What is required
Scan the entries below, and for each line that includes the word "source", make a copy.

[Saved entries]
______________________________

-- ==== Sys2Proof/Config.lean ====
section
/-! DEFINITION. The two quantities the spec leaves OPEN (spec/00_scope.md R10): `HEXCASE` and `MAX_LEN`.
They are fixed when an instance is made and never change (spec/70_reset_and_hazards.md R242). Every state carries its
instance's pair as plain data, and the reset state takes it from two constants without a body. -/

namespace Sys2Proof

/-- `HEXCASE`: the case of the hex letters the encoder emits (R10, spec/30_encoding.md R85). -/
inductive HexCase where
  | upper
  | lower
  deriving DecidableEq, Repr, Inhabited

/-- The parameters of one instance (R10). -/
structure Params where
  /-- `HEXCASE`. -/
  hexCase : HexCase
  /-- `MAX_LEN`, the longest byte sequence the instance accepts or returns (spec/20_memory.md R52). -/
  maxLen : Nat
  deriving DecidableEq, Repr, Inhabited

/-- `HEXCASE` of the instance the reset state describes: OPEN, no value can be proved of it (notes/assumptions/3). -/
opaque Config.hexCase : HexCase

/-- `MAX_LEN` of the instance the reset state describes: OPEN, no value can be proved of it (notes/assumptions/3). -/
opaque Config.maxLen : Nat

/-- The parameters of the instance the reset state describes. -/
def Config.params : Params := { hexCase := Config.hexCase, maxLen := Config.maxLen }

end Sys2Proof
end

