-- ==== Sys2Proof/Machine/ChecksumEngine.lean ====
section
/-! DEFINITION. The checksum engine's operations (spec/41_checksum.md): LRC8, CRC16, MATCHES. -/

namespace Sys2Proof.Machine

/-- LRC8 (R150): needs no unit, never faults. -/
def execLrc8 (bytes : List Byte) (s : State) : Host.Outcome State Fault Refusal :=
  .next (s.withLength bytes.length (fun s => s.respond (.byte (lrc bytes))))

/-- CRC16 (R154): the response is the value after the byte swap. -/
def execCrc16 (bytes : List Byte) (s : State) : Host.Outcome State Fault Refusal :=
  .next (s.withLength bytes.length (fun s => s.respond (.half (crcOut bytes))))

/-- MATCHES (R163): steps (1) to (4) of R129; a mismatch is the response 0, not a fault (spec/60_exceptions.md R216). -/
def execMatches (s : State) : Host.Outcome State Fault Refusal :=
  .next (s.withUnit 2 (fun u => .bit u.matchesFlag))

end Sys2Proof.Machine
end

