-- ==== Sys2Proof/Certificates/Slice0/Obligations.lean ====
section
/-! DEFINITION. The statements for the provers. Each docstring names the rule of spec/ the statement formalises. Where a
statement speaks of `response := some (.refused …)` or `some (.fault …)`, that the host sees the outcome in this field is
the model's form (notes/assumptions/1); what happens to the block is the rule's. -/

open Sys2Proof Sys2Proof.Machine

/-! ### The step, reset and the inbox -/

/-- R60, R61: with a command issued first, one step performs the operation it selects on the state as it was when issued;
so it does for a table word given to `withFetchWord`. The inbox is the model's (notes/assumptions/2). -/
def Obligations.StepRunsTheDecodedCommand : Prop :=
  (∀ (s : State) (c : Command) (rest : List HostEvent) (i : Instr), s.inbox = .command c :: rest → decode c = .ok i →
    step s = exec i { s with inbox := rest }) ∧
  (∀ (s : State) (nbits w : Nat) (i : Instr), decodeTableWord nbits w = some i →
    step (s.withFetchWord nbits w) = exec i s)

/-- R97 (the value the host sees for a refusal: notes/assumptions/1): the select codes 0xD, 0xE, 0xF are refused
with no state change, and no code below them is reserved.
The reserved codes are the spec's own choice (R97, decision D3).
That the reason reported is reservedOp where a fault is recorded too is the model's choice (notes/assumptions/8). -/
def Obligations.ReservedCodesAreRefusedWithoutEffect : Prop :=
  ∀ (s : State) (c : Command) (rest : List HostEvent), s.inbox = .command c :: rest →
    ((13 ≤ c.op.toNat → decode c = .error (.reservedOp c.op) ∧
      step s = .next { s with inbox := rest, response := some (.refused .reservedOp) }) ∧
    (c.op.toNat < 13 → ∃ i, decode c = .ok i))

/-- R226: between operations the block is idle and keeps its state.
That a step with nothing issued is such an idle moment is the model's reading of R226 (notes/assumptions/12, DEDUCED),
and the inbox is the model's own field (notes/assumptions/2). -/
def Obligations.IdleBlockKeepsItsState : Prop :=
  ∀ s : State, s.inbox = [] → step s = .next s

/-- R240, R34: the reset state holds no unit and no fault; there the nine readers fault with `NoUnit`, and DECODE and the
three pure operations work at once (if within `MAX_LEN`).
NoUnit is the spec's own choice (R129, decision D5). -/
def Obligations.ResetStateAcceptsEveryOperation : Prop :=
  State.reset.loaded = false ∧ faultCode State.reset.fault = 0#3 ∧
  (∀ i ∈ unitReaders, exec i State.reset =
    .next { State.reset with fault := some .noUnit, response := some (.fault .noUnit) }) ∧
  (∀ i : Instr, i.wellFormed State.reset.params.maxLen = true → i ∉ unitReaders →
    ∃ t, exec i State.reset = .next t ∧ t.fault = none ∧ ∀ r, t.response ≠ some (.refused r))

/-- R241: reset, applied in any state, clears the fault record and unloads the unit; R242: the instance's parameters stay.
That what the host has still to issue stays, and that no response is left, is the model's form
(notes/assumptions/2, notes/assumptions/4). -/
def Obligations.ResetClearsFaultAndUnit : Prop :=
  ∀ (s : State) (rest : List HostEvent), s.inbox = .reset :: rest →
    step s = .next { unit := none, fault := none, params := s.params, inbox := rest, response := none }

/-- R254: every operation terminates; in the model every run of every length answers a next state. -/
def Obligations.EveryRunAnswersANextState : Prop :=
  ∀ (n : Nat) (s : State), ∃ t, run n s = .next t

/-- The reset state meets the invariant. -/
def Obligations.ResetStateMeetsTheInvariant : Prop :=
  State.reset.Inv

/-- The invariant every step keeps, from every state that meets it: a held unit fits `MAX_LEN` (R32), the recorded cause
is true of the unit still held (R211, R213), and no byte sequence given back is longer than `MAX_LEN` (R219). -/
def Obligations.EveryStepKeepsTheInvariant : Prop :=
  ∀ s t : State, s.Inv → step s = .next t → t.Inv

/-- R21: only DECODE writes the unit register, all fields at once; R241: only reset unloads a unit. -/
def Obligations.OnlyDecodeAndResetWriteTheUnit : Prop :=
  ∀ s t : State, step s = .next t → t.unit ≠ s.unit →
    (∃ rest, s.inbox = .reset :: rest ∧ t.unit = none) ∨
    (∃ c rest v bytes, s.inbox = .command c :: rest ∧ decode c = .ok (.decode v bytes) ∧
      t.unit = some { variant := v, raw := bytes })

/-- R27: the fault record is set by fault entry and by nothing else, cleared by reset and by nothing else.
The sticky record is the spec's own choice (R27, decision D7). -/
def Obligations.OnlyFaultEntryAndResetWriteTheFault : Prop :=
  ∀ s t : State, step s = .next t → t.fault ≠ s.fault →
    (∃ rest, s.inbox = .reset :: rest ∧ t.fault = none) ∨
    (∃ cmd rest i c, s.inbox = .command cmd :: rest ∧ decode cmd = .ok i ∧ mayRaise i c = true ∧ s.fault = none ∧
      t = { s with inbox := rest, fault := some c, response := some (.fault c) })

/-- R214: while a fault is recorded every operation is refused, DECODE and the pure ones included, and changes nothing.
That a recorded fault is the reason where the length is over MAX_LEN too is the model's choice (notes/assumptions/8). -/
def Obligations.FaultedBlockRefusesEveryOperation : Prop :=
  ∀ (s : State) (c : FaultCause) (i : Instr), s.fault = some c →
    exec i s = .next { s with response := some (.refused .faulted) }

/-- R214, R252: a fault is final. However many steps are run, as long as the host applies no reset the cause stays
recorded, the unit stays as it was, and every command is refused.
The sticky record is the spec's own choice (R214, decision D7). -/
def Obligations.FaultIsFinalUntilReset : Prop :=
  ∀ (n : Nat) (s t : State) (c : FaultCause), s.fault = some c → HostEvent.reset ∉ s.inbox.take n →
    run n s = .next t →
    t.fault = some c ∧ t.unit = s.unit ∧ (0 < n → s.inbox ≠ [] → ∃ r, t.response = some (.refused r))
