theorem witness_ResetStateAcceptsEveryOperation :
    Instr.wellFormed State.reset.params.maxLen (.crc16 []) = true ∧ Instr.crc16 [] ∉ unitReaders ∧
      Instr.empty ∈ unitReaders := ⟨by simp [Instr.wellFormed], by decide, by decide⟩

theorem witness_ResetClearsFaultAndUnit :
    ({ small none (some .noUnit) with inbox := [.reset] } : State).inbox = .reset :: [] := rfl

theorem witness_EveryStepKeepsTheInvariant :
    (heldRtu [5]).Inv ∧ (small (some ⟨.rtu, []⟩) (some .emptyUnit)).Inv := by
  refine ⟨⟨?_, ?_, ?_⟩, ⟨?_, ?_, ?_⟩⟩ <;> intro x h <;> cases h
  · decide
  · decide
  · exact ⟨_, rfl, rfl⟩

theorem witness_OnlyDecodeAndResetWriteTheUnit :
    (∃ t, step (fresh.issueFirst (encode (.decode .rtu [5]))) = .next t ∧ t.unit ≠ none) ∧
      (∃ t, step { heldRtu [5] with inbox := [.reset] } = .next t ∧ t.unit ≠ (heldRtu [5]).unit) :=
  ⟨⟨_, rfl, by decide⟩, ⟨_, rfl, by decide⟩⟩

theorem witness_OnlyFaultEntryAndResetWriteTheFault :
    (∃ t, step (fresh.issueFirst (encode .size)) = .next t ∧ t.fault ≠ none) ∧
      (∃ t, step { small none (some .noUnit) with inbox := [.reset] } = .next t ∧ t.fault ≠ some .noUnit) :=
  ⟨⟨_, rfl, by decide⟩, ⟨_, rfl, by decide⟩⟩

theorem witness_FaultedBlockRefusesEveryOperation : (small none (some .noUnit)).fault = some .noUnit := rfl

theorem witness_FaultIsFinalUntilReset :
    ∃ s t : State, s.fault = some .noUnit ∧ HostEvent.reset ∉ s.inbox.take 2 ∧ run 2 s = .next t ∧ s.inbox ≠ [] :=
  ⟨{ small none (some .noUnit) with inbox := [.command (encode .empty), .command (encode (.decode .rtu [1]))] }, _,
    rfl, by decide, rfl, by decide⟩

theorem witness_ParametersNeverChange :
    ∃ t, run 2 { fresh with inbox := [.command (encode .size), .reset] } = .next t := ⟨_, rfl⟩

theorem witness_FaultEntryIsPrecise :
    ∃ t, (heldRtu [5]).fault = none ∧ exec .data (heldRtu [5]) = .next t ∧ t.fault = some .shortUnit := ⟨_, rfl, rfl, rfl⟩

theorem witness_CausesFollowTheTable : mayRaise .pdu .noFunctionCode = true ∧ mayRaise .size .noAddress = false := by decide

theorem witness_CausesHoldUnderTheirConditions :
    FaultCause.explains .noUnit none ∧ FaultCause.explains .emptyUnit (some ⟨.rtu, []⟩) ∧
      FaultCause.explains .shortUnit (some ⟨.rtu, [5]⟩) ∧ FaultCause.explains .noAddress (some ⟨.rtu, [5, 6]⟩) ∧
      FaultCause.explains .noFunctionCode (some ⟨.rtu, [5, 6, 7]⟩) :=
  ⟨rfl, ⟨_, rfl, rfl⟩, ⟨_, rfl, by decide⟩, ⟨_, rfl, rfl⟩, ⟨_, rfl, rfl⟩⟩

/-- The length limit of DECODE, LRC8 and CRC16 at its two sides, `MAX_LEN` being 32. -/
theorem witness_lengths :
    (List.replicate 32 (0 : Byte)).length ≤ fresh.params.maxLen ∧ fresh.params.maxLen < (List.replicate 33 (0 : Byte)).length := by
  decide

/-- The length limit of ENCODE at its two sides, both variants. -/
theorem witness_EncodeAnswersTheFrame :
    encodedLength .rtu ⟨0, List.replicate 28 0⟩ ≤ fresh.params.maxLen ∧
      fresh.params.maxLen < encodedLength .rtu ⟨0, List.replicate 29 0⟩ ∧
      encodedLength .ascii ⟨0, List.replicate 11 0⟩ ≤ fresh.params.maxLen ∧
      fresh.params.maxLen < encodedLength .ascii ⟨0, List.replicate 12 0⟩ := by decide
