-- ==== Sys2Proof/Machine/Store.lean ====
section
/-! DEFINITION. Sparse stores: the one canonical form in which the model keeps anything indexed by an address
(object images, counters, archive and kernel words, control stores). Keys rise strictly and no entry equals
what an unlisted key reads as, so equal stores are equal lists. -/

namespace Sys2Proof.Machine

/-- A sparse store: key and value pairs. -/
abbrev Sparse (α : Type) := List (Nat × α)

/-- The value of key `k`; an unlisted key reads as the given default. -/
def sget {α : Type} (d : Nat → α) : Sparse α → Nat → α
  | [], k => d k
  | (a, v) :: m, k => if a = k then v else sget d m k

/-- Removes key `k`. -/
def sdel {α : Type} (m : Sparse α) (k : Nat) : Sparse α := m.filter (fun e => decide (e.1 ≠ k))

/-- Enters `v` at key `k`. -/
def sput {α : Type} : Sparse α → Nat → α → Sparse α
  | [], k, v => [(k, v)]
  | (a, w) :: m, k, v =>
    if a = k then (k, v) :: m else if k < a then (k, v) :: (a, w) :: m else (a, w) :: sput m k v

/-- Writes `v` at key `k`; writing the default removes the entry. -/
def sset {α : Type} [DecidableEq α] (d : Nat → α) (m : Sparse α) (k : Nat) (v : α) : Sparse α :=
  if v = d k then sdel m k else sput m k v

/-- Every key of `m` is above `b`, and the keys rise. -/
def risesFrom {α : Type} : Nat → Sparse α → Bool
  | _, [] => true
  | b, (a, _) :: m => decide (b ≤ a) && risesFrom (a + 1) m

/-- The canonical form: keys rise strictly, and no entry equals its default. -/
def swf {α : Type} [DecidableEq α] (d : Nat → α) (m : Sparse α) : Bool :=
  risesFrom 0 m && m.all (fun e => decide (e.2 ≠ d e.1))

/-- Removes every key in `[lo, lo + n)`: those keys read as their defaults again. -/
def sclear {α : Type} (m : Sparse α) (lo n : Nat) : Sparse α :=
  m.filter (fun e => decide (e.1 < lo ∨ lo + n ≤ e.1))

end Sys2Proof.Machine
end

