/-- A survey run: the chain of one stream. -/
structure SvRun where
  /-- OBJ_SURVEY image taken at the start. -/
  cfg : Nat
  /-- First source sample tick a (R229). -/
  a : Nat
  /-- First source sample tick that is not taken, once stopped (R235). -/
  tp : Option Nat
  /-- Number of source samples taken. -/
  taken : Nat
  /-- CIC stage registers of I and of Q: integrators, and delay lines of the combs, 48 bits each (R223). -/
  intI : List Int
  intQ : List Int
  combI : List (List Int)
  combQ : List (List Int)
  /-- CIC outputs with a saturation mark, newest first, the last 15; number formed. -/
  cic : List (Iq × Bool)
  nCic : Nat
  /-- Droop compensator outputs with a saturation mark, newest first, the last 16; number formed. -/
  dr : List (Iq × Bool)
  nDr : Nat
  /-- Number of grid positions formed, the run-in samples before the first delivered one included (R229). -/
  formed : Nat
  /-- Number of samples delivered; samples of the open block, newest first. -/
  delivered : Nat
  block : List Iq
  blkSat : Bool
  blkStale : Bool
  /-- Blocks of the open datagram, oldest first (R233). -/
  dgram : List (List Byte)
  /-- Latest source sample that entered as zero, plus one (R222). -/
  lastStale : Nat
deriving DecidableEq, Repr

def SvRun.none : SvRun := ⟨0, 0, .none, 0, [], [], [], [], [], 0, [], 0, 0, 0, [], false, false, [], 0⟩

/-- Survey engine. -/
structure SvGroup where
  /-- Runs of the 64 streams; R229; reset none. -/
  run : Sparse SvRun
  /-- Stop asked of a stream: tick plus one, and identity plus one of the SURVEY_STOP; R235; reset none. -/
  stop : Sparse (Nat × Nat)
deriving DecidableEq, Repr

/-- A point waiting in an appraiser's queue (R240, R242). -/
structure ApPt where
  rc : Nat
  z : Iq
  code : Nat
  ovf : Bool
  stale : Bool
  p : Nat
  shot : Nat
  s : Nat
  /-- Tick at which it may be in its cells. -/
  ready : Nat
deriving DecidableEq, Repr

/-- A cell of an appraiser's memory (R239): sums or counts. -/
structure Cell where
  i : Int
  q : Int
  n : Nat
  m : Nat
  satI : Bool
  satQ : Bool
deriving DecidableEq, Repr

def Cell.zero : Cell := ⟨0, 0, 0, 0, false, false⟩

/-- An appraiser's run. -/
structure ApRun where
  /-- OBJ_APPRAISER image taken at APP_START. -/
  cfg : Nat
  /-- Stop bound; none without one (R256). -/
  bound : Option Nat
  /-- END_REASON that the bound gives (R254). -/
  reason : Nat
  queue : List ApPt
  /-- Points of the latest production tick already taken (R247). -/
  seen : List ApPt
  /-- Cycle in which the last queued point will be in its cells, and the lane operations it uses (R242). -/
  slot : Nat × Nat
  cells : Sparse Cell
  /-- OUTSIDE counts by rank (R248). -/
  outside : Sparse Nat
  /-- First ball tick of the first accepted point's window (R254). -/
  first : Option Nat
  staleEx : Bool
  erased : Bool
  prodSat : Bool
  ovf : Bool
  dropped : Bool
  /-- Tick at which the run is DONE, once known (R256). -/
  doneAt : Option Nat
deriving DecidableEq, Repr

def ApRun.none : ApRun :=
  ⟨0, .none, 0, [], [], (0, 0), [], [], .none, false, false, false, false, false, .none⟩

/-- Appraisers. -/
structure ApGroup where
  /-- Runs and memories of the eight appraisers; R239; reset empty. -/
  run : Sparse ApRun
deriving DecidableEq, Repr

/-- A vitrine's capture. -/
structure ViRun where
  /-- OBJ_VITRINE image taken at VIT_ARM. -/
  cfg : Nat
  ta : Nat
  /-- The arm tick has come (R277). -/
  started : Bool
  /-- Copied mask words (R272). -/
  mask : List Nat
  /-- Captured samples, newest first: ball tick, from a calibration interval or not, samples (kinds 1 and 2 hold I and
  then Q). -/
  cap : List (Nat × Bool × List Int)
  /-- Ball tick and index of the trigger, first and last tick of the fill (R266). -/
  trig : Nat
  trigIndex : Nat
  first : Nat
  nlast : Nat
  /-- The level comparator has seen a sample low enough for a rising crossing, high enough for a falling one (R269). -/
  lowSeen : Bool
  highSeen : Bool
  /-- Level crossings that have yet to trigger: ball tick and place within the tick (R268). -/
  lvl : List (Nat × Nat)
  /-- Next ball tick that the level comparator looks at (R269). -/
  scan : Nat
  /-- Next ball tick to test against the mask; a violation found: detection tick and index (R273, R274). -/
  testFrom : Nat
  viol : Option (Nat × Nat)
  /-- The mask violation has been detected: number of samples of the record. -/
  cutAt : Option Nat
  /-- Tick at which DONE is entered (R276). -/
  doneAt : Option Nat
  /-- The source was lost from this tick on (R265). -/
  lostAt : Option Nat
  /-- Blocks not yet written, oldest first: raw time, flags, body (R279). -/
  blocks : List (Nat × Nat × List Byte)
  /-- The record has no full pre-trigger part (R266). -/
  preShort : Bool
  /-- OBJ_VITRINE image before the trigger was taken, and whether an event at its task input gave the trigger in that tick
  (R271, R278). -/
  before : Nat
  byEvt : Bool
  /-- The trigger taken has yet to be counted: an earlier one may take its place (R271, R362). -/
  unsettled : Bool
  /-- Ball ticks of the last 128 ticks whose trigger the vitrine ignored, newest first (R271). -/
  ignored : List Nat
deriving DecidableEq, Repr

______________________________

Exercise answer
  /-- First source sample tick a (R229). -/
  /-- First source sample tick that is not taken, once stopped (R235). -/
  /-- Number of source samples taken. -/
  /-- Latest source sample that entered as zero, plus one (R222). -/
  /-- The source was lost from this tick on (R265). -/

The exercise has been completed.